Photo of experimental setup by graduate student Jimmy Wu.

In Jimmy Wu’s apartment, a scrum of mini robots bump, swerve, and zip chaotically across a tabletop. It looks like an aggressive bumper car rally, but within a few minutes, order emerges.

The swarm coalesces as the robots race in formation to scoop up bits of trash and deposit them in a goal marker.

The amazing thing: The robots are teaching themselves.

“We’re trying to tell the robots ‘Look, you’re going to get a reward every time you successfully put a piece of trash into the wastebasket,’ and that’s all they know,” said Szymon Rusinkiewicz, the David M. Siegel ’83 Professor of Computer Science. “We have algorithms where if they do this thousands and thousands of times in simulation, eventually they learn what it is that causes them to get rewards.”

Wu is a graduate student on Rusinkiewicz’s research team, which is working to apply a technique called reinforcement learning to robotics. The method, familiar to dog trainers everywhere, offers rewards for good performance. In the case of robots, the rewards are mathematical, like points in a video game. The basic algorithms guiding the robots’ behavior are adaptable and change with the rewards, so the robots can develop their own methods for solving problems based on millions of computer simulations.

Rusinkiewicz said the long-term goal will involve cooperation from many different Princeton labs working on projects such as sensor arrays, safety protocols, and group dynamics.

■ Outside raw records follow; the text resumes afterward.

-- ==== Sys2Proof/Laws/Memory.lean ====
section
/-! SUPPORT. DDR memory: reads after writes, and the canonical form that every write keeps. -/

namespace Sys2Proof.Machine.Memory

/-- Every listed address of a memory is above `a`. -/
def above (a : Nat) (m : Memory) : Prop := ∀ x ∈ m, a < x.1

theorem wf_nil : Memory.wf [] := ⟨List.Pairwise.nil, by simp⟩

theorem wf_cons {b : Nat} {x : Byte} {m : Memory} :
    Memory.wf ((b, x) :: m) ↔ above b m ∧ x ≠ Config.unwritten ∧ Memory.wf m := by
  simp only [wf, List.pairwise_cons, above, List.mem_cons, forall_eq_or_imp]
  tauto

theorem mem_write_addr (m : Memory) (a : Nat) (x : Byte) : ∀ z ∈ write m a x, z.1 = a ∨ z ∈ m := by
  induction m with
  | nil =>
    intro z
    simp only [write]
    split <;> simp_all
  | cons h m ih =>
    obtain ⟨b, y⟩ := h
    intro z
    simp only [write]
    repeat' split
    all_goals
      intro hz
      simp only [List.mem_cons] at hz ⊢
    · exact Or.inr hz
    · rcases hz with rfl | hz
      · exact Or.inl rfl
      · exact Or.inr hz
    · exact Or.inr (Or.inr hz)
    · rcases hz with rfl | hz
      · exact Or.inl rfl
      · exact Or.inr (Or.inr hz)
    · rcases hz with rfl | hz
      · exact Or.inr (Or.inl rfl)
      · rcases ih z hz with h | h
        · exact Or.inl h
        · exact Or.inr (Or.inr h)

theorem above_trans {a b : Nat} {m : Memory} (h : a < b) (k : above b m) : above a m := fun x hx => h.trans (k x hx)

/-- A write keeps the canonical form. -/
theorem wf_write (m : Memory) (a : Nat) (x : Byte) (h : m.wf) : (write m a x).wf := by
  induction m with
  | nil =>
    simp only [write]
    split
    · exact wf_nil
    · exact wf_cons.mpr ⟨by simp [above], by assumption, wf_nil⟩
  | cons hd m ih =>
    obtain ⟨b, y⟩ := hd
    obtain ⟨hb, hy, hm⟩ := wf_cons.mp h
    simp only [write]
    split
    · rename_i hab
      split
      · exact h
      · refine wf_cons.mpr ⟨?_, by assumption, h⟩
        intro z hz
        rcases List.mem_cons.mp hz with rfl | hz
        · exact hab
        · exact hab.trans (hb z hz)
    · split
      · rename_i hab
        subst hab
        split
        · exact hm
        · exact wf_cons.mpr ⟨hb, by assumption, hm⟩
      · rename_i hab hne
        refine wf_cons.mpr ⟨?_, hy, ih hm⟩
        intro z hz
        rcases mem_write_addr m a x z hz with h1 | h1
        · omega
        · exact hb z h1

/-- Writing a list of bytes keeps the canonical form. -/
theorem wf_writeBytes (bs : List Byte) : ∀ (m : Memory) (a : Nat), m.wf → (writeBytes m a bs).wf := by
  induction bs with
  | nil => intro m a h; exact h
  | cons x bs ih => intro m a h; exact ih _ _ (wf_write m a x h)

theorem read_of_above {m : Memory} {a : Nat} (h : above a m) : read m a = Config.unwritten := by
  cases m with
  | nil => rfl
  | cons hd m =>
    obtain ⟨b, y⟩ := hd
    have hab : a < b := h (b, y) (by simp)
    simp [read, hab, hab.ne]

/-- A byte written is read back. -/
theorem read_write_same (m : Memory) (a : Nat) (x : Byte) (h : m.wf) : read (write m a x) a = x := by
  induction m with
  | nil =>
    simp only [write]
    split
    · simp_all [read]
    · simp [read]
  | cons hd m ih =>
    obtain ⟨b, y⟩ := hd
    obtain ⟨hb, hy, hm⟩ := wf_cons.mp h
    simp only [write]
    split
    · rename_i hab
      split
      · rename_i hx
        simp [read, hab, hab.ne, hx]
      · simp [read]
    · split
      · rename_i hab
        subst hab
        split
        · rename_i hx
          rw [hx]
          exact read_of_above hb
        · simp [read]
      · rename_i h1 h2
        simp [read, h1, h2, ih hm]

/-- A write leaves every other byte as it was. -/
theorem read_write_other (m : Memory) (a c : Nat) (x : Byte) (h : m.wf) (hc : c ≠ a) :
    read (write m a x) c = read m c := by
  induction m with
  | nil =>
    simp only [write]
    split
    · rfl
    · simp [read, hc]
  | cons hd m ih =>
    obtain ⟨b, y⟩ := hd
    obtain ⟨hb, hy, hm⟩ := wf_cons.mp h
    simp only [write]
    split
    · rename_i hab
      split
      · rfl
      · simp only [read]
        by_cases h1 : c < a
        · simp [h1, hc, (h1.trans hab), (h1.trans hab).ne]
        · simp [h1, hc]
    · split
      · rename_i hab
        subst hab
        split
        · simp only [read, if_neg hc]
          split
          · exact read_of_above (above_trans (by assumption) hb)
          · rfl
        · simp [read, hc]
      · simp only [read, ih hm]

/-- A byte outside the bytes written is read as before. -/
theorem read_writeBytes_other (bs : List Byte) : ∀ (m : Memory) (a c : Nat), m.wf → (c < a ∨ a + bs.length ≤ c) →
    read (writeBytes m a bs) c = read m c := by
  induction bs with
  | nil => intro m a c _ _; rfl
  | cons x bs ih =>
    intro m a c h hc
    simp only [List.length_cons] at hc
    rw [writeBytes, ih _ _ _ (wf_write m a x h) (by omega), read_write_other m a c x h (by omega)]

/-- The bytes written are read back. -/
theorem read_writeBytes_in (bs : List Byte) : ∀ (m : Memory) (a i : Nat), m.wf → (hi : i < bs.length) →
    read (writeBytes m a bs) (a + i) = bs[i] := by
  induction bs with
  | nil => intro m a i _ hi; simp at hi
  | cons x bs ih =>
    intro m a i h hi
    cases i with
    | zero =>
      rw [writeBytes, read_writeBytes_other bs _ _ _ (wf_write m a x h) (by omega)]
      exact read_write_same m a x h
    | succ i =>
      have hi' : i < bs.length := by simpa using hi
      have := ih (write m a x) (a + 1) i (wf_write m a x h) hi'
      rw [writeBytes]
      simpa [Nat.add_assoc, Nat.add_comm, Nat.add_left_comm] using this

theorem length_readBytes (m : Memory) (a n : Nat) : (readBytes m a n).length = n := by simp [readBytes]

end Sys2Proof.Machine.Memory
end

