-- ==== Sys2Proof/Tests/Slice0.lean ====
section
/-! SUPPORT. Tests: ill-formed commands that WellFormed refuses, worked examples of the manual, and for each statement a
state and operands that meet its hypotheses. -/

namespace Sys2Proof.Tests
open Sys2Proof Sys2Proof.Machine

/-! ### Small states -/

/-- The part in RUN with everything else as after power-on reset. -/
def running : State := { State.reset with power := { Power.reset with state := .run } }

/-- The part in STANDBY. -/
def asleep : State := { State.reset with power := { Power.reset with state := .standby } }

/-- The part in RUN during a standby wait. -/
def waiting : State := { State.reset with power := { Power.reset with state := .run, entry := true } }

/-- A request with a good check. -/
def req (code : Byte) (payload : List Byte) : Request :=
  { seq := 7, code := code, len := payload.length, payload := payload, badCheck := false }

/-- A request alone in a port's queue. -/
def ask (s : State) (p : Port) (r : Request) : State :=
  { s with ports := s.ports.set p { s.ports.get p with requests := [r], openItems := 1 } }

/-- The state after a command. -/
def after (c : Instr) (s : State) : State :=
  match exec c s with
  | .next t => t
  | _ => s

/-- A request that passes the port's checks, alone in the queue of a port with none in execution, is ready. -/
theorem ready_ask (s : State) (p : Port) (k : RequestKind) (r : Request) (he : (s.ports.get p).executing = none)
    (hk : r.screen = .inr k) : (ask s p r).Ready p k r [] := by
  refine ⟨?_, ?_, hk⟩ <;> simp [ask, he]

/-- The last answer posted on a port: its outcome and payload. -/
def lastAnswer (s : State) (p : Port) : Option (Code × List Byte) :=
  (s.ports.get p).answers.getLast?.map (fun a => (a.outcome, a.payload))

/-! ### Well-formedness: each check refuses an ill-formed command -/

theorem test_wf_arrival_cut : (Instr.requestArrival .cp [1, 1]).wf = false := by decide
theorem test_wf_arrival_too_long : (Instr.requestArrival .cp [1, 1, 0, 0, 0, 0]).wf = false := by decide
theorem test_wf_arrival_good : (Instr.requestArrival .cp [1, 1, 0, 0, 0]).wf = true := by decide
theorem test_wf_overlength_short : (Instr.packetArrival .fl .overlength [1]).wf = false := by decide
theorem test_wf_end_marker_long (bytes : List Byte) (h : bytes.length = 2567) :
    (Instr.packetArrival .fl .endMarker bytes).wf = false := by
  simp [Instr.wf, packetBytes, h]
theorem test_wf_start_marker_long (bytes : List Byte) (h : bytes.length = 2567) :
    (Instr.packetArrival .fl .startMarker bytes).wf = false := by
  simp [Instr.wf, packetBytes, h]
theorem test_wf_handle_low : (Instr.leaseExpiry 0).wf = false := by decide
theorem test_wf_handle_high : (Instr.leaseExpiry 256).wf = false := by decide

/-! ### Steps -/

theorem test_step_takes_the_front : ({ State.reset with pending := [.burstDone, .strobe] } : State).pending
    = .burstDone :: [.strobe] := by decide
theorem test_idle_passes_one_us : step State.reset = .next { State.reset with now := 1 } := by rfl

/-! ### Formats -/

/-- The check of the byte 0x00: sixteen steps of the generator 0x8005 from all ones. -/
theorem test_crc16 : crc16 [] = 0xFFFF#16 ∧ crc16 [0] = 0xFD02#16 := by decide
theorem test_slot_words :
    slotResultOf (some 0xC00#14) = .reply (.status .streaming .none) ∧ slotResultOf (some 0xC01#14) = .missed
      ∧ slotResultOf (some (0b11#2 ++ 0b100#3 ++ 0x55#8 ++ 1#1)) = .reply (.ident 4 0x55) ∧ slotResultOf none = .missed
      ∧ slotResultOf (some 0xF00#14) = .reply (.status .streaming .none) := by decide

/-! ### Worked examples of the manual -/

theorem test_seam_weight : seamWeight .e 10 20 = 43 := by decide
theorem test_seam_weight_ends :
    seamWeight .n 0 31 = 64 ∧ seamWeight .n 5 0 = 0 ∧ seamWeight .sw 31 0 = 64 ∧ seamWeight .sw 0 31 = 0
      ∧ seamWeight .se 0 0 = 64 ∧ seamWeight .se 31 31 = 0 := by decide
theorem test_gained_luma : gainedY 110 262 = 113 ∧ gainedY 96 250 = 94 ∧ gainedY 200 512 = 255 := by decide
theorem test_blend : blend 43 120 113 = 118 := by decide
theorem test_bilinear : bilinear 13 6 90 94 98 102 = 96 := by decide

/-- A point of a mesh record in its 4 bytes. -/
def pointBytes (x y : Nat) : List Byte := be2 x ++ be2 y

/-- The mesh of tile 355. -/
def mesh355 : List Byte :=
  pointBytes 8000 12000 ++ pointBytes 8400 12040 ++ pointBytes 8800 12080
    ++ pointBytes 8080 12320 ++ pointBytes 8480 12360 ++ pointBytes 8880 12400
    ++ pointBytes 8160 12640 ++ pointBytes 8560 12680 ++ pointBytes 8960 12720

theorem test_source_position : sourcePos mesh355 20 5 = (8525, 12150) := by decide
theorem test_fetch_box : clipBox mesh355 = some { left := 500, right := 561, top := 750, bottom := 796 } := by decide
theorem test_mesh_in_range : meshInRange mesh355 = true ∧ spreadOk mesh355 = true := by decide

/-- The accumulators of composition 5300. -/
def seams5300 : Quad SeamAcc :=
  ⟨⟨737280, 688128, 6144⟩, ⟨712704, 761856, 6144⟩, ⟨360000, 330000, 3000⟩, ⟨638976, 724992, 6144⟩⟩

def balance5300 : Balance := { Balance.reset with gains := ⟨256, 262, 250, 244⟩ }

theorem test_balance_update : (balance5300.update 5300 (Quad.all .fresh) seams5300).gains = ⟨256, 270, 242, 252⟩ := by
  decide
theorem test_balance_report :
    (balance5300.update 5300 (Quad.all .fresh) seams5300).report.map BalanceReport.cams
      = some ⟨.anchor, .moved 9 8 270, .moved (-8) (-8) 242, .moved 17 8 252⟩ := by decide

/-- The four plans of the pool's worked sequence before PLAN_DISCARD 1. -/
def planWith (base n : Nat) : PlanSlot :=
  { PlanSlot.reset with
    hold := .verified
      { header := { headerOf [] with meshCount := n }, tiles := [], meshWritten := [], opener := .cp, base := base } }

def fourPlans : Plans :=
  { slots := ⟨planWith 0 600, planWith 600 400, planWith 1000 700, planWith 1700 300⟩, walk := none }

def threePlans : Plans := { fourPlans with slots := fourPlans.slots.set 1 PlanSlot.reset }

theorem test_pool_gaps : gapsFrom 0 fourPlans.runs = [(2000, 48)] ∧ gapsFrom 0 threePlans.runs = [(600, 400), (2000, 48)] := by
  decide
theorem test_pool_no_space : threePlans.placeRun 1 420 = none ∧ threePlans.placeRun 3 420 = none
    ∧ fourPlans.runOf 2 = some { plan := 2, base := 1000, len := 700 } ∧ 1 ≤ 700 ∧ 1000 + 700 ≤ 2048 := by decide
theorem test_pool_grows_in_place : threePlans.placeRun 0 650 = some 0 := by decide
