-- ==== Sys2Proof/Machine/Dispatch.lean ====
section
/-! DEFINITION. One arm per constructor of `Instr`, each one direct call of that operation's meaning. -/
namespace Sys2Proof.Machine

def exec (i : Instr) (s : State) : Host.Outcome State Fault Refusal :=
  match i with
  | .capHoldLow c => Sys2Proof.Machine.execCapHoldLow c s
  | .capRise c => Sys2Proof.Machine.execCapRise c s
  | .capFall c => Sys2Proof.Machine.execCapFall c s
  | .capHoldHigh c => Sys2Proof.Machine.execCapHoldHigh c s
  | .capReset c _ _ => Sys2Proof.Machine.execCapReset c s
  | .sWait => Sys2Proof.Machine.execSWait s
  | .sSnap => Sys2Proof.Machine.execSSnap s
  | .sDerive => Sys2Proof.Machine.execSDerive s
  | .sApply => Sys2Proof.Machine.execSApply s
  | .sLog => Sys2Proof.Machine.execSLog s
  | .fsmReserved5 => Sys2Proof.Machine.execFsmReserved5 s
  | .fsmReserved67 _ => Sys2Proof.Machine.execFsmReserved67 s
  | .fsmReset _ => Sys2Proof.Machine.execFsmReset s
  | .sector0 => Sys2Proof.Machine.execSector0 s
  | .sector1 => Sys2Proof.Machine.execSector1 s
  | .sector2 => Sys2Proof.Machine.execSector2 s
  | .sector3 => Sys2Proof.Machine.execSector3 s
  | .sector4 => Sys2Proof.Machine.execSector4 s
  | .sector5 => Sys2Proof.Machine.execSector5 s

end Sys2Proof.Machine
end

“The work dovetails very nicely with research that’s going on by other people in robotics,” he said.

In a recent project, the researchers assigned action figure-sized robots the task of picking up small plastic blocks labeled trash and moving them into a goal. At the start, all the robots were equipped with tiny bulldozers, but as the experiment progressed, the bots used different techniques. Rusinkiewicz said the robots learned to work together in surprising ways.

“The throwing agent throws stuff in the general direction of the goal, and another agent hangs out near the goal, picks it up and drops it in,” he said. “The exciting thing is, we are giving these agents the same setup, the same reward, but they learn to exploit their own strengths and they learn to cooperate. We are very interested in how far we can develop this idea. Can we get agents that learn to collaborate, to have even more specialized ideas without telling them what to do?”